-- ==== Sys2Proof/Machine/Time.lean ====
section
/-!
DEFINITION. One fabric tick, which passes whenever no command waits (log entry 4): packets that a leaving module refused are
sent again when their 10 µs have passed (Table 7.12), handshakes are counted (R430, R431), fabric time advances (R9, R302),
held selectors of the performance counters take effect while dumps are disabled (R434), the record of a dump tick is taken (R436), packets that came to the head of their
queue are tested for age (R317), every drone lane sends a code group (R275), a STAGE and an attestation report go on (R420, R427), data errors do what R33 says, and corrected errors are counted (R36).
-/
namespace Sys2Proof.Machine

/-- Fine time after one tick: 64 fine units, or 32 while a slew is absorbed at half rate (R299, R302). -/
def tickClock (c : Clock) : Clock :=
  let half := min 32 c.slew
  { c with now := c.now + 1, fine := c.fine + (64 - half), slew := c.slew - half }

/-- Corrected skein errors counted (R36): SKEIN_CORR of Table 15.3, and input 0 of the health risk estimate (Table 11.8). -/
def correctErrors (hanks : List Nat) (s : State) : State :=
  { s with
    perf := hanks.foldl (fun p h => countIn { code := 0x22, hank := some h } 1 p) s.perf
    course := { s.course with inputs := s.course.inputs.set 0 (s.course.inputs.getD 0 0 + hanks.length) } }

/-- Corrected SECDED errors counted, and fed to the estimate by the input of corrected errors (R36; log entry 105). -/
def correctWords (n : Nat) (s : State) : State :=
  { s with perf := { s.perf with secded := s.perf.secded + n }
           course := { s.course with inputs := s.course.inputs.set 0 (s.course.inputs.getD 0 0 + n) } }

/-- The errors of a tick, while the module runs (FREE VALUES, log entries 79, 104, 105). -/
def tickErrors (s : State) : State :=
  if s.boot.life = .running then
    let s := forEach (Config.dataFaults s.clock.now) strike s
    correctWords (Config.correctedWords s.clock.now) (correctErrors ((Config.corrected s.clock.now).filter fun h =>
      decide (h / 65536 < s.config.skeins ∧ h % 65536 < hanksPerSkein)) s)
  else s

/-- Headstock cores that serve the watchdog in this tick (R20; FREE VALUE, log entry 109). -/
def serveWatchdog (s : State) : State :=
  let cores := Config.services s.clock.now
  if s.boot.life = .running then
    { s with boot := { s.boot with serviced := s.boot.serviced.mapIdx fun i t => if cores.contains i then s.clock.now else t } }
  else s

/-- One fabric tick. -/
def tick (s : State) : State :=
  let old := fabricTime s
  let s := forEach (s.groups.map (·.id)) resendLeaving s
  let s := signStep (attestStep (stageStep s))
  let s := serveWatchdog (driveLines (testHeads (tickHandshakes (tickRails s))))
  let s := { s with clock := tickClock s.clock, boot := { s.boot with justReset := false } }
  let s := tickRate old s
  tickErrors (if s.perf.active then takeRecord s else applySelectors s)

end Sys2Proof.Machine
end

- **Your assignment**
Could you output, exactly and with nothing else, the lines from the start of the records through the line containing "now := c.now"?

- **Result of the task**
-- ==== Sys2Proof/Machine/Time.lean ====
section
/-!
DEFINITION. One fabric tick, which passes whenever no command waits (log entry 4): packets that a leaving module refused are
sent again when their 10 µs have passed (Table 7.12), handshakes are counted (R430, R431), fabric time advances (R9, R302),
held selectors of the performance counters take effect while dumps are disabled (R434), the record of a dump tick is taken (R436), packets that came to the head of their
queue are tested for age (R317), every drone lane sends a code group (R275), a STAGE and an attestation report go on (R420, R427), data errors do what R33 says, and corrected errors are counted (R36).
-/
namespace Sys2Proof.Machine

/-- Fine time after one tick: 64 fine units, or 32 while a slew is absorbed at half rate (R299, R302). -/
def tickClock (c : Clock) : Clock :=
  let half := min 32 c.slew
  { c with now := c.now + 1, fine := c.fine + (64 - half), slew := c.slew - half }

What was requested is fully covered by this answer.